Stored items

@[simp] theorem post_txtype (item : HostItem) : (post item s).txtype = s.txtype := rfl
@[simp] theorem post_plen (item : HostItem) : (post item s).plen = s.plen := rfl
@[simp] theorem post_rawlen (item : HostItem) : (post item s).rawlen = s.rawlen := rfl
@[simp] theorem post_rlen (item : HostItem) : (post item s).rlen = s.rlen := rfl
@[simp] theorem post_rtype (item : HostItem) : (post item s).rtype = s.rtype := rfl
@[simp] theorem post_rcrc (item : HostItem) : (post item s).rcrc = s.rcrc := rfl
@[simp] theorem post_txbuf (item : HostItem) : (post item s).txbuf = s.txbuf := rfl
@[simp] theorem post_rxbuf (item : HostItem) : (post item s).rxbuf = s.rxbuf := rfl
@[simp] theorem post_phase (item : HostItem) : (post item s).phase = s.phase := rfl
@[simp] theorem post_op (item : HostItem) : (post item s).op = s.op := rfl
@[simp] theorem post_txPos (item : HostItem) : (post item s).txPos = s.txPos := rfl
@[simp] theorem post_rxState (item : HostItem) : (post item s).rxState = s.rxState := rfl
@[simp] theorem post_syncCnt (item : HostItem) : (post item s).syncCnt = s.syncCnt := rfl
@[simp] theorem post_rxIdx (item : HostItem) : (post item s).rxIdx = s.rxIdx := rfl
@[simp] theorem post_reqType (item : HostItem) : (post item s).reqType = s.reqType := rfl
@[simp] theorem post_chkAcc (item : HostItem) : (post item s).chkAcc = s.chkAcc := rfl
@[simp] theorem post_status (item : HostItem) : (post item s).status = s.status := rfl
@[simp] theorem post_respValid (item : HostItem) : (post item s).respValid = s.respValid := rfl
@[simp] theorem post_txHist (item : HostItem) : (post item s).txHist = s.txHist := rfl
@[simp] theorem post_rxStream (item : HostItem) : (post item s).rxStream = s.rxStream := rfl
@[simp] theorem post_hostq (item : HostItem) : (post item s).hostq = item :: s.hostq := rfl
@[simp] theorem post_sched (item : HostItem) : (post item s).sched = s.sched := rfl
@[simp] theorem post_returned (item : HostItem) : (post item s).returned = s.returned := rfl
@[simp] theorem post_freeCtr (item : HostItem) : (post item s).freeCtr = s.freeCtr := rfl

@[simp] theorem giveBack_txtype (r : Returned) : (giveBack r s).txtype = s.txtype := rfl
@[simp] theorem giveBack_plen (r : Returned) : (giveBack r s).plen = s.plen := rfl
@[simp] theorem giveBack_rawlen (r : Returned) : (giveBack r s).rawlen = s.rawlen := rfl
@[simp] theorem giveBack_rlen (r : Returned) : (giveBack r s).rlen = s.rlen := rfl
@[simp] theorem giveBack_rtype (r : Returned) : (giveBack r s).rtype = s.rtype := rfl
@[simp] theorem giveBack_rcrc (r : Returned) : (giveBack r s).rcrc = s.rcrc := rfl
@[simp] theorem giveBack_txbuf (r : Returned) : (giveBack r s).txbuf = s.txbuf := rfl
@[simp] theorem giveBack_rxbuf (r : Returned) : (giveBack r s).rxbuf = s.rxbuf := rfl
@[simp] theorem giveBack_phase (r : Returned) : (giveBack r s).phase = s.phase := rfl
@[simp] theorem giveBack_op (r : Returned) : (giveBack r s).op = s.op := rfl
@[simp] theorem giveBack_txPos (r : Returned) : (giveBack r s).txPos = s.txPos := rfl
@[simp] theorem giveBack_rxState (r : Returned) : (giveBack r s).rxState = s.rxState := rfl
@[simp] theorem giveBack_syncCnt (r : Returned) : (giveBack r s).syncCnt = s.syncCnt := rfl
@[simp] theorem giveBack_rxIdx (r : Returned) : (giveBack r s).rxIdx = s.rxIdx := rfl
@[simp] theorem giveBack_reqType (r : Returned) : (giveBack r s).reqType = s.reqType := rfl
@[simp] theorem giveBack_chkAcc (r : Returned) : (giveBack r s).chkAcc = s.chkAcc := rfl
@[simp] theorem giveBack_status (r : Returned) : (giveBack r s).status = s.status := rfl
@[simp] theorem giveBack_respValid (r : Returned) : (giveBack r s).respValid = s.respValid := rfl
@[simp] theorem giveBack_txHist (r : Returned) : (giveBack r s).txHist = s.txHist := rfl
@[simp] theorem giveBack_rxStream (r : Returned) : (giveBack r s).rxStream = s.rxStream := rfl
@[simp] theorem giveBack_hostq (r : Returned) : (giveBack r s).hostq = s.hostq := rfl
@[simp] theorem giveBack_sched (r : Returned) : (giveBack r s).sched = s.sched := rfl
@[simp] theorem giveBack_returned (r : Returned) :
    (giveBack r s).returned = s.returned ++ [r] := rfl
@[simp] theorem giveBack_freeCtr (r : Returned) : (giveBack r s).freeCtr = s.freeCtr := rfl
...
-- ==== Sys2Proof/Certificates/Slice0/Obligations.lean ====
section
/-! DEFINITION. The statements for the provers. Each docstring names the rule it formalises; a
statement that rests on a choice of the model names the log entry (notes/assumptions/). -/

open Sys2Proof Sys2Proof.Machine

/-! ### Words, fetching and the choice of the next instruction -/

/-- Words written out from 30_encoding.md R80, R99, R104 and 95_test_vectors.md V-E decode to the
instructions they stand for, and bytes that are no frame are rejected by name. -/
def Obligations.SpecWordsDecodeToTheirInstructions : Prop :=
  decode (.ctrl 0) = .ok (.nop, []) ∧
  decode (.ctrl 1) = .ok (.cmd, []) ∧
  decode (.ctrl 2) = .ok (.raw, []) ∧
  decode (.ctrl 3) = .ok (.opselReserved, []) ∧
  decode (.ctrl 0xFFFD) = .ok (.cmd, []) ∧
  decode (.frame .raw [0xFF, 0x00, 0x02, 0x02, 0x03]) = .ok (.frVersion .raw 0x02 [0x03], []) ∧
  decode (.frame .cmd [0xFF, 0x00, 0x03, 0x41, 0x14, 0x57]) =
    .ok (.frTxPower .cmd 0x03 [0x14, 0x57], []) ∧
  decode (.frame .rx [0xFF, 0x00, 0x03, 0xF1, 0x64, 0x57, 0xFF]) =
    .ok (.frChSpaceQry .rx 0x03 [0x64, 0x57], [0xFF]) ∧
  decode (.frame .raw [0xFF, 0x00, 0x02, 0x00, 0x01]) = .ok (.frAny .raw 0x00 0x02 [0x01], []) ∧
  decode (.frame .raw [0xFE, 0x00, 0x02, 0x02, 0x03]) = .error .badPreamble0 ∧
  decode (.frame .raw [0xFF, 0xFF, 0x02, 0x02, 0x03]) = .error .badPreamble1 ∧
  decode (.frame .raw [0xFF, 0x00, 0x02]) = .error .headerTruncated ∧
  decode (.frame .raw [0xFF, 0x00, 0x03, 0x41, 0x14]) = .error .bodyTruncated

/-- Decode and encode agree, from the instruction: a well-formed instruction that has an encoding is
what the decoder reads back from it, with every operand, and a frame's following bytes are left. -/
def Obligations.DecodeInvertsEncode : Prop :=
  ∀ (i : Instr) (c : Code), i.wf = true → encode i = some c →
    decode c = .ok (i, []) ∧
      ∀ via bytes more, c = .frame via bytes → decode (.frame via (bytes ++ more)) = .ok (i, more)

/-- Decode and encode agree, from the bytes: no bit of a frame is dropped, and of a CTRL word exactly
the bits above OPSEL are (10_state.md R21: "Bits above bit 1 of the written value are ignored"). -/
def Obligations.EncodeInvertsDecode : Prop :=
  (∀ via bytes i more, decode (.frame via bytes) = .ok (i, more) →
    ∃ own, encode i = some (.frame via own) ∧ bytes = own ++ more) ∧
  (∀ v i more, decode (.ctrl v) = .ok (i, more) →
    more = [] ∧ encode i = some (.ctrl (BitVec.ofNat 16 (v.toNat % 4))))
---
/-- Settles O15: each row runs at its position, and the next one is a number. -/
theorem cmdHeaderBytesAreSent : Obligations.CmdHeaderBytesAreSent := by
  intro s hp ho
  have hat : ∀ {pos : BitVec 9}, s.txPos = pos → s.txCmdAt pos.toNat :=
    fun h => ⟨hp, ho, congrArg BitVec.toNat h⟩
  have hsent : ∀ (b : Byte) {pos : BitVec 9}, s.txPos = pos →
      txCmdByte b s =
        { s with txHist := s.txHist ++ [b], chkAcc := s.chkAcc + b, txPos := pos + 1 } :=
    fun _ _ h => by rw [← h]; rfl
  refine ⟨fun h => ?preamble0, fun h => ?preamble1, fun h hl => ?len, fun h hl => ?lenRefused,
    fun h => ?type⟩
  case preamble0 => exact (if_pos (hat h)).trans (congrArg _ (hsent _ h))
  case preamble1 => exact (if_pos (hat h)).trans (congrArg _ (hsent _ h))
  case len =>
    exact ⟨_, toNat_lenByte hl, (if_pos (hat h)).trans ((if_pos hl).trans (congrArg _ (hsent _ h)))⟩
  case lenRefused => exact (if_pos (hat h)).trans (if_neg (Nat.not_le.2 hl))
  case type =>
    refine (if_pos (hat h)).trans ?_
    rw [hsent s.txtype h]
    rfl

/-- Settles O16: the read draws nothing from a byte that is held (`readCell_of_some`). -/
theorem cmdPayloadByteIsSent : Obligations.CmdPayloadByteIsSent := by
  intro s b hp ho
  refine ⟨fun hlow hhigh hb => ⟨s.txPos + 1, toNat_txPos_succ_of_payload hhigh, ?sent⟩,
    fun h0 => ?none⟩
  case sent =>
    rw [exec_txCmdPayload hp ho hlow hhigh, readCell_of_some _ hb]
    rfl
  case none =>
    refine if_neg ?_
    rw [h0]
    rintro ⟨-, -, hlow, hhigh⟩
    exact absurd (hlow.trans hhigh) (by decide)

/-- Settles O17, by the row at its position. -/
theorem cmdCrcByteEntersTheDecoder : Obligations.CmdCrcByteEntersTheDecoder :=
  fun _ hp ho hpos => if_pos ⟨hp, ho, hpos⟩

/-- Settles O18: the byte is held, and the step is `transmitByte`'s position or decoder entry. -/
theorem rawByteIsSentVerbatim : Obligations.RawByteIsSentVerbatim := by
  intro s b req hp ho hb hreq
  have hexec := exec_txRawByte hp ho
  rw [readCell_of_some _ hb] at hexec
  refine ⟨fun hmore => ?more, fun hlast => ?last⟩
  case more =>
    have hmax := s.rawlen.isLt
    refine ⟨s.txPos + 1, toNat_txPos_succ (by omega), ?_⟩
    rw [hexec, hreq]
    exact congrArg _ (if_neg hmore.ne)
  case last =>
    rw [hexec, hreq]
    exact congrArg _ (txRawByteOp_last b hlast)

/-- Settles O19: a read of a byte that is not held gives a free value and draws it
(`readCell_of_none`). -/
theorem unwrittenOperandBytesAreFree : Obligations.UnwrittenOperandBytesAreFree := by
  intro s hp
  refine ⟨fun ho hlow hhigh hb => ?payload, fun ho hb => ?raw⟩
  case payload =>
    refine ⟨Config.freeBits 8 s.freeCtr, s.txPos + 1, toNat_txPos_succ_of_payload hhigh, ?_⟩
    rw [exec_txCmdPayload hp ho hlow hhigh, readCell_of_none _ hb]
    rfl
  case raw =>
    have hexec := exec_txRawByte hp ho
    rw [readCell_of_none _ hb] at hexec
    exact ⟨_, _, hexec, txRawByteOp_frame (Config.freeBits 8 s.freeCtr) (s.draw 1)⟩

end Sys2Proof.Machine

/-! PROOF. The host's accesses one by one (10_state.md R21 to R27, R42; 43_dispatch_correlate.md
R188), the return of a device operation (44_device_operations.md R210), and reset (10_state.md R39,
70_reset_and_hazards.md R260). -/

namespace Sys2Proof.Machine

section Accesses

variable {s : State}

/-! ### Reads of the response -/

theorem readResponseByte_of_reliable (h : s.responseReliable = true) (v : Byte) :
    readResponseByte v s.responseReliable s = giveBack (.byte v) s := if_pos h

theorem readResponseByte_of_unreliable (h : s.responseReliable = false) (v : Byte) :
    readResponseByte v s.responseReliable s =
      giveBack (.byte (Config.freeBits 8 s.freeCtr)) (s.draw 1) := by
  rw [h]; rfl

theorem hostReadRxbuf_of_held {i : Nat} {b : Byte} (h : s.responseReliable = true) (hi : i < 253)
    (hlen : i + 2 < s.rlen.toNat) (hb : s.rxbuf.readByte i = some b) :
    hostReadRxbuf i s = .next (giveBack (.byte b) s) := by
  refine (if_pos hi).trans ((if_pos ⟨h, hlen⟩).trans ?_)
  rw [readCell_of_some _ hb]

- [Your assignment]: From the entries above, extract each line containing "status".

- [Reply]:
@[simp] theorem post_status (item : HostItem) : (post item s).status = s.status := rfl
@[simp] theorem giveBack_status (r : Returned) : (giveBack r s).status = s.status := rfl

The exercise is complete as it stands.